Returns the absolute value of a number.

>>> ABS(2)
2
>>> ABS(-2)
2
>>> ABS(-4)
4

ACOS(value)#

Returns the inverse cosine of a value, in radians.

>>> round(ACOS(-0.5), 9)
2.094395102
>>> round(ACOS(-0.5)*180/PI(), 10)
120.0

ACOSH(value)#

Returns the inverse hyperbolic cosine of a number.

>>> ACOSH(1)
0.0
>>> round(ACOSH(10), 7)
2.9932228

ARABIC(roman_numeral)#

Computes the value of a Roman numeral.

>>> ARABIC("LVII")
57
>>> ARABIC('mcmxii')
1912

ASIN(value)#

Returns the inverse sine of a value, in radians.

>>> round(ASIN(-0.5), 9)
-0.523598776
>>> round(ASIN(-0.5)*180/PI(), 10)
-30.0
>>> round(DEGREES(ASIN(-0.5)), 10)
-30.0

ASINH(value)#

Returns the inverse hyperbolic sine of a number.

>>> round(ASINH(-2.5), 9)
-1.647231146
>>> round(ASINH(10), 9)
2.99822295

ATAN(value)#

Returns the inverse tangent of a value, in radians.

>>> round(ATAN(1), 9)
0.785398163
>>> ATAN(1)*180/PI()
45.0
>>> DEGREES(ATAN(1))
45.0

ATAN2(x, y)#

Returns the angle between the x-axis and a line segment from the origin (0,0) to specified coordinate pair (x,y), in radians.

>>> round(ATAN2(1, 1), 9)
0.785398163
>>> round(ATAN2(-1, -1), 9)
-2.35619449
>>> ATAN2(-1, -1)*180/PI()
-135.0
>>> DEGREES(ATAN2(-1, -1))
-135.0
>>> round(ATAN2(1,2), 9)
1.107148718

ATANH(value)#

Returns the inverse hyperbolic tangent of a number.

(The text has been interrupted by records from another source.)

@[simp] theorem Dev.endAsks_asm (d : Dev) (w : Work) : (d.endAsks w).asm = d.asm := rfl
@[simp] theorem Dev.endAsks_tick (d : Dev) (w : Work) : (d.endAsks w).tick = d.tick := rfl
@[simp] theorem Dev.endAsks_regs (d : Dev) (w : Work) : (d.endAsks w).regs = d.regs := rfl
@[simp] theorem Dev.endAsks_looms (d : Dev) (w : Work) : (d.endAsks w).looms = d.looms := rfl
@[simp] theorem Dev.endAsks_loomWing (d : Dev) (w : Work) : (d.endAsks w).loomWing = d.loomWing := rfl
@[simp] theorem Dev.endAsks_groups (d : Dev) (w : Work) : (d.endAsks w).groups = d.groups := rfl
@[simp] theorem Dev.endAsks_wings (d : Dev) (w : Work) : (d.endAsks w).wings = d.wings := rfl
@[simp] theorem Dev.endAsks_tiers (d : Dev) (w : Work) : (d.endAsks w).tiers = d.tiers := rfl
@[simp] theorem Dev.endAsks_trans (d : Dev) (w : Work) : (d.endAsks w).trans = d.trans := rfl
@[simp] theorem Dev.endAsks_regions (d : Dev) (w : Work) : (d.endAsks w).regions = d.regions := rfl
@[simp] theorem Dev.endAsks_regCount (d : Dev) (w : Work) : (d.endAsks w).regCount = d.regCount := rfl
@[simp] theorem Dev.endAsks_runQ (d : Dev) (w : Work) : (d.endAsks w).runQ = d.runQ := rfl
@[simp] theorem Dev.endAsks_runs (d : Dev) (w : Work) : (d.endAsks w).runs = d.runs := rfl
@[simp] theorem Dev.endAsks_rerun (d : Dev) (w : Work) : (d.endAsks w).rerun = d.rerun := rfl
@[simp] theorem Dev.endAsks_heads (d : Dev) (w : Work) : (d.endAsks w).heads = d.heads := rfl
@[simp] theorem Dev.endAsks_ports (d : Dev) (w : Work) : (d.endAsks w).ports = d.ports := rfl
@[simp] theorem Dev.endAsks_jg (d : Dev) (w : Work) : (d.endAsks w).jg = d.jg := rfl
@[simp] theorem Dev.endAsks_queues (d : Dev) (w : Work) : (d.endAsks w).queues = d.queues := rfl
@[simp] theorem Dev.endAsks_tileAt (d : Dev) (w : Work) : (d.endAsks w).tileAt = d.tileAt := rfl
@[simp] theorem Dev.endAsks_tileIdle (d : Dev) (w : Work) : (d.endAsks w).tileIdle = d.tileIdle := rfl
@[simp] theorem Dev.endAsks_tx (d : Dev) (w : Work) : (d.endAsks w).tx = d.tx := rfl
@[simp] theorem Dev.endAsks_bifur (d : Dev) (w : Work) : (d.endAsks w).bifur = d.bifur := rfl
@[simp] theorem Dev.endAsks_bifurRec (d : Dev) (w : Work) : (d.endAsks w).bifurRec = d.bifurRec := rfl
@[simp] theorem Dev.endAsks_reg (d : Dev) (w : Work) : (d.endAsks w).reg = d.reg := rfl
@[simp] theorem Dev.endAsks_selv (d : Dev) (w : Work) : (d.endAsks w).selv = d.selv := rfl
@[simp] theorem Dev.endAsks_ledger (d : Dev) (w : Work) : (d.endAsks w).ledger = d.ledger := rfl
@[simp] theorem Dev.endAsks_pins (d : Dev) (w : Work) : (d.endAsks w).pins = d.pins := rfl
@[simp] theorem Dev.endAsks_prov (d : Dev) (w : Work) : (d.endAsks w).prov = d.prov := rfl
@[simp] theorem Dev.endAsks_reports (d : Dev) (w : Work) : (d.endAsks w).reports = d.reports := rfl
@[simp] theorem Dev.endAsks_opSeq (d : Dev) (w : Work) : (d.endAsks w).opSeq = d.opSeq := rfl
@[simp] theorem Dev.endAsks_free (d : Dev) (w : Work) : (d.endAsks w).free = d.free := rfl

@[simp] theorem Dev.setRun_asm (d : Dev) (slot : Nat) (x : Run) : (d.setRun slot x).asm = d.asm := rfl
@[simp] theorem Dev.setRun_tick (d : Dev) (slot : Nat) (x : Run) : (d.setRun slot x).tick = d.tick := rfl
@[simp] theorem Dev.setRun_regs (d : Dev) (slot : Nat) (x : Run) : (d.setRun slot x).regs = d.regs := rfl
@[simp] theorem Dev.setRun_looms (d : Dev) (slot : Nat) (x : Run) : (d.setRun slot x).looms = d.looms := rfl
@[simp] theorem Dev.setRun_loomWing (d : Dev) (slot : Nat) (x : Run) : (d.setRun slot x).loomWing = d.loomWing := rfl
@[simp] theorem Dev.setRun_groups (d : Dev) (slot : Nat) (x : Run) : (d.setRun slot x).groups = d.groups := rfl
@[simp] theorem Dev.setRun_wings (d : Dev) (slot : Nat) (x : Run) : (d.setRun slot x).wings = d.wings := rfl
@[simp] theorem Dev.setRun_weave (d : Dev) (slot : Nat) (x : Run) : (d.setRun slot x).weave = d.weave := rfl
@[simp] theorem Dev.setRun_tiers (d : Dev) (slot : Nat) (x : Run) : (d.setRun slot x).tiers = d.tiers := rfl
@[simp] theorem Dev.setRun_trans (d : Dev) (slot : Nat) (x : Run) : (d.setRun slot x).trans = d.trans := rfl
@[simp] theorem Dev.setRun_regions (d : Dev) (slot : Nat) (x : Run) : (d.setRun slot x).regions = d.regions := rfl
@[simp] theorem Dev.setRun_regCount (d : Dev) (slot : Nat) (x : Run) : (d.setRun slot x).regCount = d.regCount := rfl
@[simp] theorem Dev.setRun_runQ (d : Dev) (slot : Nat) (x : Run) : (d.setRun slot x).runQ = d.runQ := rfl
@[simp] theorem Dev.setRun_rerun (d : Dev) (slot : Nat) (x : Run) : (d.setRun slot x).rerun = d.rerun := rfl
@[simp] theorem Dev.setRun_heads (d : Dev) (slot : Nat) (x : Run) : (d.setRun slot x).heads = d.heads := rfl
@[simp] theorem Dev.setRun_ports (d : Dev) (slot : Nat) (x : Run) : (d.setRun slot x).ports = d.ports := rfl
@[simp] theorem Dev.setRun_jg (d : Dev) (slot : Nat) (x : Run) : (d.setRun slot x).jg = d.jg := rfl
@[simp] theorem Dev.setRun_queues (d : Dev) (slot : Nat) (x : Run) : (d.setRun slot x).queues = d.queues := rfl
@[simp] theorem Dev.setRun_tileAt (d : Dev) (slot : Nat) (x : Run) : (d.setRun slot x).tileAt = d.tileAt := rfl
@[simp] theorem Dev.setRun_tileIdle (d : Dev) (slot : Nat) (x : Run) : (d.setRun slot x).tileIdle = d.tileIdle := rfl
@[simp] theorem Dev.setRun_tx (d : Dev) (slot : Nat) (x : Run) : (d.setRun slot x).tx = d.tx := rfl
@[simp] theorem Dev.setRun_bifur (d : Dev) (slot : Nat) (x : Run) : (d.setRun slot x).bifur = d.bifur := rfl
@[simp] theorem Dev.setRun_bifurRec (d : Dev) (slot : Nat) (x : Run) : (d.setRun slot x).bifurRec = d.bifurRec := rfl
@[simp] theorem Dev.setRun_reg (d : Dev) (slot : Nat) (x : Run) : (d.setRun slot x).reg = d.reg := rfl
@[simp] theorem Dev.setRun_selv (d : Dev) (slot : Nat) (x : Run) : (d.setRun slot x).selv = d.selv := rfl
@[simp] theorem Dev.setRun_ledger (d : Dev) (slot : Nat) (x : Run) : (d.setRun slot x).ledger = d.ledger := rfl
@[simp] theorem Dev.setRun_pins (d : Dev) (slot : Nat) (x : Run) : (d.setRun slot x).pins = d.pins := rfl
@[simp] theorem Dev.setRun_prov (d : Dev) (slot : Nat) (x : Run) : (d.setRun slot x).prov = d.prov := rfl
@[simp] theorem Dev.setRun_reports (d : Dev) (slot : Nat) (x : Run) : (d.setRun slot x).reports = d.reports := rfl
@[simp] theorem Dev.setRun_opSeq (d : Dev) (slot : Nat) (x : Run) : (d.setRun slot x).opSeq = d.opSeq := rfl
@[simp] theorem Dev.setRun_free (d : Dev) (slot : Nat) (x : Run) : (d.setRun slot x).free = d.free := rfl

>>> round(ATANH(0.76159416), 9)
1.00000001
>>> round(ATANH(-0.1), 9)
-0.100335348

CEILING(value, factor=1)#

Rounds a number up to the nearest multiple of factor, or the nearest integer if the factor is omitted or 1.

>>> CEILING(2.5, 1)
3
>>> CEILING(-2.5, -2)
-4
>>> CEILING(-2.5, 2)
-2
>>> CEILING(1.5, 0.1)
1.5
>>> CEILING(0.234, 0.01)
0.24

COMBIN(n, k)#

Returns the number of ways to choose some number of objects from a pool of a given size of objects.

>>> COMBIN(8,2)
28
>>> COMBIN(4,2)
6
>>> COMBIN(10,7)
120

COS(angle)#

Returns the cosine of an angle provided in radians.

>>> round(COS(1.047), 7)
0.5001711
>>> round(COS(60*PI()/180), 10)
0.5
>>> round(COS(RADIANS(60)), 10)
0.5

COSH(value)#

Returns the hyperbolic cosine of any real number.

>>> round(COSH(4), 6)
27.308233
>>> round(COSH(EXP(1)), 7)
7.6101251

DEGREES(angle)#

Converts an angle value in radians to degrees.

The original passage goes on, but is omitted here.